■ **Problem requirements**
From the listing below, work out the number of lines containing "back" and give that number without comment.
Segment Open
/-- A physical lane of a spine port: what its registers do not hold. -/
structure Lane where
  /-- role of the transmit lane: 0 active, 1 spare, 2 retired, 3 excluded (R62) -/
  txRole    : Nat := 3
  /-- logical position of the transmit lane, 7 when not active (R62) -/
  txLogical : Nat := 7
  /-- `REQ_SEQ` of the partner last answered, and the status the next blocks report (R70) -/
  answered  : Bool := false
  preSts    : Nat := 0
  postSts   : Nat := 0
  /-- this hub's own tap request on the lane (R71) -/
  reqSeq    : Bool := false
  reqOut    : Bool := false
  reqReps   : Nat := 0
  gaveUp    : Bool := false
  reqPre    : Nat := 0
  reqPost   : Nat := 0
  reqPreset : Nat := 0
  /-- the receiver has finished adaptation here, and at the partner (R74, R80) -/
  rxReady   : Bool := false
  partReady : Bool := false
  goodBlocks : Nat := 0
  /-- the interval kinds of the last 1,024 marker intervals, newest first: 0 clean, 1 errored, 2 missing, 3 errored and the
  lane made permanent by it (R85, R87) -/
  hist      : List Nat := []
  /-- consecutive clean, missing and low-margin intervals (R86, R96) -/
  cleanRun  : Nat := 0
  missRun   : Nat := 0
  lowRun    : Nat := 0
  /-- `AM_COUNT` of the last interval, and clean intervals in a row since the lanes were last given out (R64, R74, R94) -/
  amSeen    : Nat := 0
  goodRun   : Nat := 0
  /-- an error outside frames counts against the present interval (R83, R85) -/
  sideErr   : Bool := false
  /-- the lane has been judged permanent since it last trained or was readmitted (R77, R86, R96) -/
  judged    : Bool := false
  /-- role and logical position that the partner's markers show for the lane it sends (R93, R96, R145) -/
  seenRole  : Nat := 3
  seenLogical : Nat := 7
  /-- self-synchronising scrambler of the transmit lane, newest bit in bit 0 (R59) -/
  scr       : BitVec 58 := 0
  /-- parity of the bits sent since the last marker (R62) -/
  bip       : BitVec 8 := 0
  /-- PRBS31 sequences of the `FILL` bits and of the spare and retired lane slots (R67, R82) -/
  fill      : BitVec 31 := 0x7FFFFFFF
  prbs      : BitVec 31 := 0x7FFFFFFF
  /-- generator of TEST: shift register, and position in the user pattern (R98, R100) -/
  gen       : BitVec 31 := 0x7FFFFFFF
  genPos    : Nat := 0
  /-- bits still to invert in a single or burst injection, bits sent towards the next one in rate mode (R101) -/
  injLeft   : Nat := 0
  injRun    : Nat := 0
  /-- the receive checker (R98 to R100) -/
  chk       : Checker := {}
  deriving DecidableEq, Repr

/-- A frame kept for replay (R112). -/
structure TxFrame where
  seq   : Nat
  ftype : Nat
  slot  : List Byte
  deriving DecidableEq, Repr

/-- A link-management frame waiting to be sent: its slot and the slots it has waited (R111, R131). -/
structure Waiting where
  slot : List Byte
  age  : Nat := 0
  deriving DecidableEq, Repr

/-- A spine port: training, striping and Detour state (chapter 02). -/
structure SpinePort where
  /-- this hub holds retained equalisation and sends `FAST` (R79); the partner's `FAST` as last received -/
  fast      : Bool := false
  partFast  : Bool := false
  /-- index of the next slot in the marker interval, and the marker count (R60, R62) -/
  slotIx    : Nat := 0
  amCount   : Nat := 0
  /-- lane that the partner sends on each of this hub's receive wires, where it has shown one (R56) -/
  rxMap     : List (Nat × Nat) := []
  /-- `AM_COUNT` and arrival, in 1/64 UI, of the earliest lane's last marker (R64) -/
  amRef     : Option (Nat × Nat) := none
  /-- lane whose swap block is owed, lane of the pause in progress, idle slots left (R90) -/
  swapOwed  : Option Nat := none
  pauseLane : Option Nat := none
  pauseLeft : Nat := 0
  /-- own swap request outstanding: the lane, whether forced; the lane moved to the spare;
  lanes held back, with their forced marks (R89, R91, R94) -/
  rxSwap    : Option (Nat × Bool) := none
  rxMoved   : Option (Nat × Nat) := none
  rxHeld    : List (Nat × Bool) := []
  /-- lane this hub requests back as spare, and lanes whose clean count is waived (R96, R97) -/
  readmit   : Option Nat := none
  waived    : List Nat := []
  /-- lane and readmission request shown by the partner, lane to be given the role spare (R96) -/
  spareNext : Option Nat := none
  /-- narrower width owed at the next marker slot: active lanes and spare (R145) -/
  narrowTo  : Option (List Nat × Option Nat) := none
  narrowAt  : Nat := 0
  /-- further NARROW accepted while a change of width is owed: lane and tick (R145) -/
  narrowNext : List (Nat × Nat) := []
  /-- receive lanes that NARROW of this hub names, oldest first, until the narrower width is adopted; tick at which the partner
  had acknowledged them (R144, R145) -/
  narrowed  : List Nat := []
  narrowAck : Option Nat := none
  deriving DecidableEq, Repr

/-- A partner's capability record (R126). -/
structure CapRec where
  fmt      : Nat
  major    : Nat
  minor    : Nat
  rates    : Nat
  features : Nat
  flags    : Nat
  window   : Nat
  nextExp  : Nat
  nextTx   : Nat
  pools    : List Nat
  oldestTx : Nat
  deriving DecidableEq, Repr

/-- A spine link: replay, credit and identity state (chapter 03). -/
structure Link where
  /-- unacknowledged frames, oldest first (R112); position of the next frame to resend (R117) -/
  replay    : List TxFrame := []
  resend    : Option Nat := none
  /-- pools advertised at the last CAPS, by class (R121, R126) -/
  adv       : List Nat := []
  /-- the link state has left OPEN and the Junction has not yet marked the port failed (R148) -/
  failDue   : Bool := false
  /-- the last replay: first number and tick; replays in a row without progress (R117, R120) -/
  lastFrom  : Option (Nat × Nat) := none
  /-- tick at which the frame that asks for the present replay arrived (R117); number after the last sequenced frame sent
  (R106) -/
  resendAt  : Option Nat := none
  txAfter   : Nat := 0
  replays   : Nat := 0
  /-- sequence of the last sequenced frame sent plus 1 is `LK_SEQ_TX.NEXT_TX`; window agreed (R112, R127) -/
  window    : Nat := 2047
  /-- anything accepted since the sequence started, frames accepted since the carried ACK changed (R114) -/
  ackV      : Bool := false
  accepted  : Nat := 0
  ackChanged : Bool := false
  /-- a replay request waits to be sent; it is outstanding (R115) -/
  nakOwed   : Bool := false
  nakOut    : Bool := false
  /-- tick at which the faulty frame arrived (R115) -/
  nakAt     : Nat := 0
  /-- tick at which the oldest unacknowledged frame was last sent (R118) -/
  sentTick  : Nat := 0
  /-- `SENT_c`, `RET_c`, `POOL_c` towards the partner, `RET_TCn` of this hub and as last sent (R122 to R124);
  key is the class -/
  sent      : List (Nat × Nat) := []
  ret       : List (Nat × Nat) := []
  pool      : List (Nat × Nat) := []
  retOwn    : List (Nat × Nat) := []
  retSent   : List (Nat × Nat) := []
  creditDue : Bool := false
  creditAge : Nat := 0
  /-- partner's capability record, `PEER_OK` or later frame seen, answers owed, tick of entry to ACTIVE (R126, R128) -/
  caps      : Option CapRec := none
  peerOk    : Bool := false
  capsOwed  : Nat := 0
  activeAt  : Nat := 0
  /-- sequence state is held (R130) -/
  seqValid  : Bool := false
  /-- link-management frames and link-delay frames waiting (R110, R111) -/
  mgmt      : List Waiting := []
  delay     : List Waiting := []
  /-- ticks of the last entries to DOWN, training failures since ACTIVE (R147) -/
  downs     : List Nat := []
  trainFails : Nat := 0
  /-- partner's Milestone period, beacon seen since the boundary (R132, R139) -/
  pPeriod   : Nat := 8
  beacon    : Bool := false
  /-- Milestones in HELLO and in OPEN, a HELLO has been judged, DEAD before OPEN (R137, R148) -/
  msInState : Nat := 0
  helloSeen : Bool := false
  wasDead   : Bool := false
  /-- what the REJOIN of a fenced port names: the entry of a role, or `none` for this hub's own (R140) -/
  fencedBy  : Option (Option Nat) := none
  /-- link delay measured, in units of 2^-16 ns; accepted delays; request identifier (R118, R330) -/
  delayId   : Nat := 0
  delays    : List Int := []
  outliers  : List Int := []
  deriving DecidableEq, Repr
Segment Closed
■ **Exercise result**
2